WORK INSTRUCTION: Go through the entries one line at a time, and gather every line that has the word "writesS".

MATERIAL FOR THIS EXERCISE:
== == ==
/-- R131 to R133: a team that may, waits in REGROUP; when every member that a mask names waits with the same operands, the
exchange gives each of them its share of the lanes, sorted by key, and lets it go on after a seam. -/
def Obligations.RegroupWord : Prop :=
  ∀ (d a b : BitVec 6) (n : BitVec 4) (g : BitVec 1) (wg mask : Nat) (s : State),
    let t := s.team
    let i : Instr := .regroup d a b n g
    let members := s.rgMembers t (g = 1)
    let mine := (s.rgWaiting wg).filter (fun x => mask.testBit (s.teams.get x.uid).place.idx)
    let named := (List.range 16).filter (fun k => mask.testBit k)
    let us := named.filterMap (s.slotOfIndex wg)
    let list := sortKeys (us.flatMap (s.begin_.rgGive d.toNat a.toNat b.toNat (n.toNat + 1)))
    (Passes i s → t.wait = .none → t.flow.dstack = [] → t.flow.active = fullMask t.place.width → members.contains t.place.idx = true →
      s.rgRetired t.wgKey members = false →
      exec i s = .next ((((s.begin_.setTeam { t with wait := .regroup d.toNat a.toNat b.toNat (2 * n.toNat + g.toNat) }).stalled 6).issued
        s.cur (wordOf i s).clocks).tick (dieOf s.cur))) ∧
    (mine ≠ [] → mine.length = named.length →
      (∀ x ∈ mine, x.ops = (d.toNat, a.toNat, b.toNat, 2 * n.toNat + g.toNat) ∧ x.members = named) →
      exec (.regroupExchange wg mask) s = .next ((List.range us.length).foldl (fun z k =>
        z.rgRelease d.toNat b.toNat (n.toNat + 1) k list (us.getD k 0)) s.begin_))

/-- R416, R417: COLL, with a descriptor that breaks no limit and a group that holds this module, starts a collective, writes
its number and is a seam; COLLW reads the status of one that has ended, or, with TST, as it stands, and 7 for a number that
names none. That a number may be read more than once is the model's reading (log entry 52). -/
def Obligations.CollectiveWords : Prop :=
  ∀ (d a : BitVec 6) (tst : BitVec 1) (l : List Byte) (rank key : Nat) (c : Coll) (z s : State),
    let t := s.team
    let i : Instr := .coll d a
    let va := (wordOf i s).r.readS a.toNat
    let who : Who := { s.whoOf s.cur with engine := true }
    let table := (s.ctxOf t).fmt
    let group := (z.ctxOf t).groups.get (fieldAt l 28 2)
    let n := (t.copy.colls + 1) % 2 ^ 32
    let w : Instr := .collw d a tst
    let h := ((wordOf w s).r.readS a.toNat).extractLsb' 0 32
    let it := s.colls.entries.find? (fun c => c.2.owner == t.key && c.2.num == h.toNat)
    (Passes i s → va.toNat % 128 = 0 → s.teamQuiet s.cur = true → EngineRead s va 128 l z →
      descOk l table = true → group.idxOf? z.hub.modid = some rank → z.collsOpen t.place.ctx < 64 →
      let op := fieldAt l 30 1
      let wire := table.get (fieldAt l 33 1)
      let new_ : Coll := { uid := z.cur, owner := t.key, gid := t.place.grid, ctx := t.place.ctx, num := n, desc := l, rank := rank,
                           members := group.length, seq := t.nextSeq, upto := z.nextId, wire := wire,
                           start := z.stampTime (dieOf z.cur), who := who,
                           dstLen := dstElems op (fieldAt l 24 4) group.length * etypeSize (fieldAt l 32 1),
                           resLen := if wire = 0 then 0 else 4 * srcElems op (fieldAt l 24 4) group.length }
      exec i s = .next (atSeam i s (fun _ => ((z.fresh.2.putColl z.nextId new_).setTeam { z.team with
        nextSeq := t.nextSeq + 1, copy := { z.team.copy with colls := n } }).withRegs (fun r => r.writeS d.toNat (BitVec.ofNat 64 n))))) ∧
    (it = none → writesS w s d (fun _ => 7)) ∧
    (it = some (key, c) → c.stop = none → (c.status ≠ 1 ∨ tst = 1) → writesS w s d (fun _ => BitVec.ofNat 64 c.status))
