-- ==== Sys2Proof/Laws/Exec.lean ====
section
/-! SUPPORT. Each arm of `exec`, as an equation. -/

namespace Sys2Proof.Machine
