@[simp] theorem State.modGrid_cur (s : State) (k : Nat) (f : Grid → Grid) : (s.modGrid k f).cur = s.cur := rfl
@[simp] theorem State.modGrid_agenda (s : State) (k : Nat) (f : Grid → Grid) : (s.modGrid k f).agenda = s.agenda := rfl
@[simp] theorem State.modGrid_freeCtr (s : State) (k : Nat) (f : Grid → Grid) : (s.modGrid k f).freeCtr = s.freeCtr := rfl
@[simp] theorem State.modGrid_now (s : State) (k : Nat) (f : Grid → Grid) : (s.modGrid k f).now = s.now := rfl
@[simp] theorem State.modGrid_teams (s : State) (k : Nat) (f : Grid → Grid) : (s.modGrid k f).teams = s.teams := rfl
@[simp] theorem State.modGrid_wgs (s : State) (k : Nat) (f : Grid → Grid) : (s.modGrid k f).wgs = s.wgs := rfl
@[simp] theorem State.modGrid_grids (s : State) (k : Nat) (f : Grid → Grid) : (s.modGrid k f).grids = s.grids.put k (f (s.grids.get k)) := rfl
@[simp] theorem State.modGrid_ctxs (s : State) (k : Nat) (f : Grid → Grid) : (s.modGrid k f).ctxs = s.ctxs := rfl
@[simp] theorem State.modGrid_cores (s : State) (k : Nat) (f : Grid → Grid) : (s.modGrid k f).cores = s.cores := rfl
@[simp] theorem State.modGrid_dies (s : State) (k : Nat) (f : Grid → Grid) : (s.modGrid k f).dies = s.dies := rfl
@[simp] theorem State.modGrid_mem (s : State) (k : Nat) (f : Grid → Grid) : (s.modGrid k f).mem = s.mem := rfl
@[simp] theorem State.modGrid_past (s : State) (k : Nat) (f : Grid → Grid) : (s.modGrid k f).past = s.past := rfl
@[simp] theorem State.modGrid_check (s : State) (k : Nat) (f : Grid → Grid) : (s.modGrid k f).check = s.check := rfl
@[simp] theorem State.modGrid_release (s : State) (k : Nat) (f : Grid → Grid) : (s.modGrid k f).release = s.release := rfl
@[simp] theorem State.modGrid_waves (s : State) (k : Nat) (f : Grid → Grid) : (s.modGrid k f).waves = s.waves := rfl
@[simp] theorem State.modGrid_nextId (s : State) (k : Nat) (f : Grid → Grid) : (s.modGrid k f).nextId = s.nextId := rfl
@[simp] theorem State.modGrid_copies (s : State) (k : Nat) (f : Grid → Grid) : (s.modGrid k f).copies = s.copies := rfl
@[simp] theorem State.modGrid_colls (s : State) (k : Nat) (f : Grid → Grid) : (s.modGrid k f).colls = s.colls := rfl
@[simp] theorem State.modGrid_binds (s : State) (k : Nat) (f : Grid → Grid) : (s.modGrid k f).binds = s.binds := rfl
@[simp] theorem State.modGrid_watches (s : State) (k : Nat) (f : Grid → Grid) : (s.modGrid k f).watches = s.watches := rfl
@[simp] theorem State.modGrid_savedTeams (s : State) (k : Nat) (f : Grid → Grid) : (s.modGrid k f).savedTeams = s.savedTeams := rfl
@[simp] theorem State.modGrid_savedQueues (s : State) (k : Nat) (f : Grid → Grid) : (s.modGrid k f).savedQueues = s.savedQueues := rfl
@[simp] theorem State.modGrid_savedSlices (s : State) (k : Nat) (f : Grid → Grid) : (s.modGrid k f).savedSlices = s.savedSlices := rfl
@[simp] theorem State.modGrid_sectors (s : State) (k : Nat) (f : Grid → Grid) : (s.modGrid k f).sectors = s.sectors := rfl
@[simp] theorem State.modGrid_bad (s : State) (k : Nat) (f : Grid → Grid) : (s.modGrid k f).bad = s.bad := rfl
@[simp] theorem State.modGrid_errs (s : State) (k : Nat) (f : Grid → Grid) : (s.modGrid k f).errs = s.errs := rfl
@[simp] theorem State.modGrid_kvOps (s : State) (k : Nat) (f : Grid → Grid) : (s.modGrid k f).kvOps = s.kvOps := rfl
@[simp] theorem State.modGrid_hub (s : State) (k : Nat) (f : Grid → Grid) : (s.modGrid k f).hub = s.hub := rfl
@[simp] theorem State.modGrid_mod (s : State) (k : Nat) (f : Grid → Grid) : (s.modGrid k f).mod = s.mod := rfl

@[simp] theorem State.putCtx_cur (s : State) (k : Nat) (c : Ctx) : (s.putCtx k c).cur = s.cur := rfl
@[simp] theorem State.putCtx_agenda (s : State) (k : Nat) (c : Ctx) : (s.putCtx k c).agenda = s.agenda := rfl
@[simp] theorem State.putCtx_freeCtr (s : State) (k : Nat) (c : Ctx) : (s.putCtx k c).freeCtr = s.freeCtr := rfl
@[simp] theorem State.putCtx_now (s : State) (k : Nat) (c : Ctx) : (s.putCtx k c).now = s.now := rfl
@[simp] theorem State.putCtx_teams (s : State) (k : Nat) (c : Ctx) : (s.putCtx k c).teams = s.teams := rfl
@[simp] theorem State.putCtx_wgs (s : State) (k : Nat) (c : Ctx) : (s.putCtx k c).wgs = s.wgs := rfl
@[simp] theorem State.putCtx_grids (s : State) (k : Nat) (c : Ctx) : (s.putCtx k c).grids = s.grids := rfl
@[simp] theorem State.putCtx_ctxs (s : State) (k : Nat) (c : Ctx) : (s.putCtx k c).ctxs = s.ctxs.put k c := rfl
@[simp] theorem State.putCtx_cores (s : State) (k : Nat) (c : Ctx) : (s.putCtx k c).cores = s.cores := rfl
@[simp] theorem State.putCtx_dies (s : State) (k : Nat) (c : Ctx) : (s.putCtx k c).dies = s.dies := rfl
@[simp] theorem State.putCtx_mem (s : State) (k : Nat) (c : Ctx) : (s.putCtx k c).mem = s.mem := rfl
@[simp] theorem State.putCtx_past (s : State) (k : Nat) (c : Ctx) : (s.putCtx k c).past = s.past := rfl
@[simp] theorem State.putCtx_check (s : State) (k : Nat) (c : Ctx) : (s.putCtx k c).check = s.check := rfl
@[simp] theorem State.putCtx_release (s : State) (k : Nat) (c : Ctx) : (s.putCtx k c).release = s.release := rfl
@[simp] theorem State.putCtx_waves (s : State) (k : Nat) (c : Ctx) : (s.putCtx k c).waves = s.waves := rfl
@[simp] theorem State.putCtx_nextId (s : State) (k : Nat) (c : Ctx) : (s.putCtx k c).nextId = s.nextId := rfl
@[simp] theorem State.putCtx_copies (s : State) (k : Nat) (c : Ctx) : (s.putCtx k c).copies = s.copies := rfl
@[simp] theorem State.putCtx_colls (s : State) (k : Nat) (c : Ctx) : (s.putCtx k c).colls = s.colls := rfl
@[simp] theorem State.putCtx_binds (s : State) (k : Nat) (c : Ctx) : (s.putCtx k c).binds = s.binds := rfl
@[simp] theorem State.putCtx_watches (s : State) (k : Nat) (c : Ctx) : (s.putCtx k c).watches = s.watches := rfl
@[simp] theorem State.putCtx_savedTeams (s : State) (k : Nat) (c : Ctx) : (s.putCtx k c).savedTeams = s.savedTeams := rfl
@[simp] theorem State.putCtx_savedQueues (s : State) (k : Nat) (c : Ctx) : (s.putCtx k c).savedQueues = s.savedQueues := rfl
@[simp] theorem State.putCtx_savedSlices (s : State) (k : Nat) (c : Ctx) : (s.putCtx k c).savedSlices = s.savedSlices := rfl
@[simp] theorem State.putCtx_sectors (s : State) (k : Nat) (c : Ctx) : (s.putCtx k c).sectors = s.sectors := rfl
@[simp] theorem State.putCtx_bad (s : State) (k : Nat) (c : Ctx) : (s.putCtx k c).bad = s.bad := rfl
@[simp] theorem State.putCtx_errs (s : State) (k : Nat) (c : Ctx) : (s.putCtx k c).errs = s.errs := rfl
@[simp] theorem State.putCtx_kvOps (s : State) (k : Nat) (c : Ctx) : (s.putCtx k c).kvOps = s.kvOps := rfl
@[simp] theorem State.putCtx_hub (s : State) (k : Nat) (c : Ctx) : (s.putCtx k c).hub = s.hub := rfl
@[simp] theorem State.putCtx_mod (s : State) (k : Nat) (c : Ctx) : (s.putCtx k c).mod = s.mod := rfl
== == ==
RESPONSE TO THIS EXERCISE:
    (it = none → writesS w s d (fun _ => 7)) ∧
    (it = some (key, c) → c.stop = none → (c.status ≠ 1 ∨ tst = 1) → writesS w s d (fun _ => BitVec.ofNat 64 c.status))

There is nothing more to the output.